» Extracted data:
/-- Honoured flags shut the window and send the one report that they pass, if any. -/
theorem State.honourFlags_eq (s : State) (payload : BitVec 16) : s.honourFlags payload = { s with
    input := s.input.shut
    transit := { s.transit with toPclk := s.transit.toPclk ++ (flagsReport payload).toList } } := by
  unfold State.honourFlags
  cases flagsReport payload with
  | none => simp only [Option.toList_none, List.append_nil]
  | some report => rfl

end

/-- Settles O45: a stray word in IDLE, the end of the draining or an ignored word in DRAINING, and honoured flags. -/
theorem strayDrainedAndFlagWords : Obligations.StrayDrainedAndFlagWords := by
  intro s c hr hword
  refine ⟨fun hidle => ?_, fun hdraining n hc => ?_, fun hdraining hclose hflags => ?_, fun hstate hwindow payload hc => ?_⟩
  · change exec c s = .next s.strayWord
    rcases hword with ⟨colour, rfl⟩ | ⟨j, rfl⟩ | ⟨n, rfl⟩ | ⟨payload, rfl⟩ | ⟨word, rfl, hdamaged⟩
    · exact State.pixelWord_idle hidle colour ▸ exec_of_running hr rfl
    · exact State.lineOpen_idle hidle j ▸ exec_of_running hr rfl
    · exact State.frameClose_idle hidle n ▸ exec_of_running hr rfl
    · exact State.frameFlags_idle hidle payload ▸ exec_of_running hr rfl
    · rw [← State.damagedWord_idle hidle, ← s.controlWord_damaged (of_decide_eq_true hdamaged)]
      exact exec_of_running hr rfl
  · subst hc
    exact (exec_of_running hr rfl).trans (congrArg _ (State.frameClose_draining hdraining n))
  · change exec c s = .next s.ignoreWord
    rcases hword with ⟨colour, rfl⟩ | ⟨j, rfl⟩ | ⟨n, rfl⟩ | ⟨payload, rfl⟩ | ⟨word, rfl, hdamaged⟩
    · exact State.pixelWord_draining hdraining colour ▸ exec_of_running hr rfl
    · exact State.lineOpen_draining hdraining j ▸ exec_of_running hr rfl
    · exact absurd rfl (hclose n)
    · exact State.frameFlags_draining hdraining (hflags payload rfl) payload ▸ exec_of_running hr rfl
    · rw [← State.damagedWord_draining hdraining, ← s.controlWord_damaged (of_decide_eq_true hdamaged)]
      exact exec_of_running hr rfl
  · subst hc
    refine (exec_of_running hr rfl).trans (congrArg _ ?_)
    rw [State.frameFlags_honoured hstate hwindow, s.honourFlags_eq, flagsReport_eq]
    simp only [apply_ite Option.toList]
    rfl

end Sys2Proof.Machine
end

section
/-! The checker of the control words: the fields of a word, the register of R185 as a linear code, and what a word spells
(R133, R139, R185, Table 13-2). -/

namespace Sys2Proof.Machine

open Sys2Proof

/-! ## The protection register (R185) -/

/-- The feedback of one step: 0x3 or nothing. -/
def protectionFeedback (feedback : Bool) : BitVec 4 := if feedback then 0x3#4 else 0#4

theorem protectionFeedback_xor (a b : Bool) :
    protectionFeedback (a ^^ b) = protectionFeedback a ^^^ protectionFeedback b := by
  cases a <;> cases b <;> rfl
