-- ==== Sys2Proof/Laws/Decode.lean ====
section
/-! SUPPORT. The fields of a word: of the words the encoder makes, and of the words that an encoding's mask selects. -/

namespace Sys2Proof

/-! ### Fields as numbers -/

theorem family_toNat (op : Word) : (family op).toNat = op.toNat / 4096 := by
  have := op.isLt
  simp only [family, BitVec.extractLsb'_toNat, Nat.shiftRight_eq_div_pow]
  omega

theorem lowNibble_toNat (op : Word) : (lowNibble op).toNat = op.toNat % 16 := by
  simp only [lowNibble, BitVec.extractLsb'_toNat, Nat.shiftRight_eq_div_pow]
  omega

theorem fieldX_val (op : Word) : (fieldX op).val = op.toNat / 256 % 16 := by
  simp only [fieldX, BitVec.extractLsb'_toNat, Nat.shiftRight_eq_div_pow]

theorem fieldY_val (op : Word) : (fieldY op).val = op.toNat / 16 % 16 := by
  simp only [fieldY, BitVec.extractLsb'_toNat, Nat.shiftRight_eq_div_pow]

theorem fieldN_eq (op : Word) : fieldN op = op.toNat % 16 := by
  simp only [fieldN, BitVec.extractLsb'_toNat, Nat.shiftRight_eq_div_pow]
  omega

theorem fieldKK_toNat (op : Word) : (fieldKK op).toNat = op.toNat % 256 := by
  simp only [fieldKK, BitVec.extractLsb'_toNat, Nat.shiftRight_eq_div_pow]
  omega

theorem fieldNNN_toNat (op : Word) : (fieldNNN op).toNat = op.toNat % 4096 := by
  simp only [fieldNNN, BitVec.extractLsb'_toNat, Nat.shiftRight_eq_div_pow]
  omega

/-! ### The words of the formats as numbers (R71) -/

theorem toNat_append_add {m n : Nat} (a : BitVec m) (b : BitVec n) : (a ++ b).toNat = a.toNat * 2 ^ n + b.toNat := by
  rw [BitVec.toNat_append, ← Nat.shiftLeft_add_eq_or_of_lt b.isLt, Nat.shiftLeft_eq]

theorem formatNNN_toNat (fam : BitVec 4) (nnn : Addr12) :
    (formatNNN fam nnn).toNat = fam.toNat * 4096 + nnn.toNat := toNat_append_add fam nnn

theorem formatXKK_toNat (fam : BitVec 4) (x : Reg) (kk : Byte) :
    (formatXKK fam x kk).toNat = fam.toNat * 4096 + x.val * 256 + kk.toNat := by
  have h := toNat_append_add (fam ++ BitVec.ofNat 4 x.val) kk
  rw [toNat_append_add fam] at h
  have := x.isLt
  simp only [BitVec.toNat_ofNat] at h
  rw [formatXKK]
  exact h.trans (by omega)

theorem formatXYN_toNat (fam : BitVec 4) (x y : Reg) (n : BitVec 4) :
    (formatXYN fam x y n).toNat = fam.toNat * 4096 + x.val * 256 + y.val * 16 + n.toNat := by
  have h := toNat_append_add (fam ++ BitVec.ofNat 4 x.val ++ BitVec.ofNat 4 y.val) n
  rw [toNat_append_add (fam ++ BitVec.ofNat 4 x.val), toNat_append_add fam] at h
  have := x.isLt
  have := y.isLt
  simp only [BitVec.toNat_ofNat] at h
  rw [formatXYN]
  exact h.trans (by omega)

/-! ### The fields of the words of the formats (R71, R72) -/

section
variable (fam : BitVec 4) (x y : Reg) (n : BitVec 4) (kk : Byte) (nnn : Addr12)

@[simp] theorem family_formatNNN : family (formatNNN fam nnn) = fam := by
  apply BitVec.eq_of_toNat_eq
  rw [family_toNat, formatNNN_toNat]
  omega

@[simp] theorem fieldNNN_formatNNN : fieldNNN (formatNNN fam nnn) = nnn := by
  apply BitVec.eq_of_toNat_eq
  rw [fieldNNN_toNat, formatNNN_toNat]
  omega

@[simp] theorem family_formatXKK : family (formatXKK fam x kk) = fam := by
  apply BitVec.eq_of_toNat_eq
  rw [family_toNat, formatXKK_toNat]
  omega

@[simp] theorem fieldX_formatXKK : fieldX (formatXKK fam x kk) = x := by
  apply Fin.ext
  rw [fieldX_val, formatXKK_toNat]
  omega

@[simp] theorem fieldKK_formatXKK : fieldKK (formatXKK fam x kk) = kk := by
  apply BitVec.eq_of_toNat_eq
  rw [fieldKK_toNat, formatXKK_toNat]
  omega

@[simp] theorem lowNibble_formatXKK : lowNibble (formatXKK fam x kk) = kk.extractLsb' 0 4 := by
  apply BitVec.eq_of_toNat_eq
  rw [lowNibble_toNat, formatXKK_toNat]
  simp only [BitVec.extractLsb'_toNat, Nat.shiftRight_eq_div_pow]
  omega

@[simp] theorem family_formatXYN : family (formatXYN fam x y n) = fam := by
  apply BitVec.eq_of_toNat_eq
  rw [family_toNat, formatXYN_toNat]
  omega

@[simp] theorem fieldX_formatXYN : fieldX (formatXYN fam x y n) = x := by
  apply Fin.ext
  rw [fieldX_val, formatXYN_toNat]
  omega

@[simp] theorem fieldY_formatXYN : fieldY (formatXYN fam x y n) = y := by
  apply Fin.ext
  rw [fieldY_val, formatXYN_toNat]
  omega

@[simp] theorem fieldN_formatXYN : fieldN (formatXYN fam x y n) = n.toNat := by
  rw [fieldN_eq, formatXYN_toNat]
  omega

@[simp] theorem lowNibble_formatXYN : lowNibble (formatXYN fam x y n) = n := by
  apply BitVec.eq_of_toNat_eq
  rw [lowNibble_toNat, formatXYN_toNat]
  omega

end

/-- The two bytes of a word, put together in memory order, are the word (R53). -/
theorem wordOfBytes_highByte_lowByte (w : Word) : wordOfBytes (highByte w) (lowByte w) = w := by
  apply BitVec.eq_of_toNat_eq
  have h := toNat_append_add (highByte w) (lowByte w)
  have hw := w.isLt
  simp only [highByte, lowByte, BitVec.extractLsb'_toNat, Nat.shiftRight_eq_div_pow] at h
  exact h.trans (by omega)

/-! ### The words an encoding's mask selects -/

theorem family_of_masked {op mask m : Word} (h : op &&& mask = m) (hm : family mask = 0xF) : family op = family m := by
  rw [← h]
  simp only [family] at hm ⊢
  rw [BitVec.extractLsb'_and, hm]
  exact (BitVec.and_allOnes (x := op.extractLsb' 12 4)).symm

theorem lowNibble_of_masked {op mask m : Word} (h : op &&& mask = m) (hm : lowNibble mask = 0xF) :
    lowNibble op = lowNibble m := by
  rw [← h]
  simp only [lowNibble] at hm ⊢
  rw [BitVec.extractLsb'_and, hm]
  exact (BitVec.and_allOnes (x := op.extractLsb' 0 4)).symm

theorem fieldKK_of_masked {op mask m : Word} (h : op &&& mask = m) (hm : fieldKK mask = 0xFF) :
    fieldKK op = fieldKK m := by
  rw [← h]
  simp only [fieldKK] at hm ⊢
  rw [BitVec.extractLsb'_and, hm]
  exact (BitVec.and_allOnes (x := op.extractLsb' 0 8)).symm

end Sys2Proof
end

» Task directions: Return all lines of the material above in which "Bool" occurs.

» Solved problem:
def protectionFeedback (feedback : Bool) : BitVec 4 := if feedback then 0x3#4 else 0#4
theorem protectionFeedback_xor (a b : Bool) :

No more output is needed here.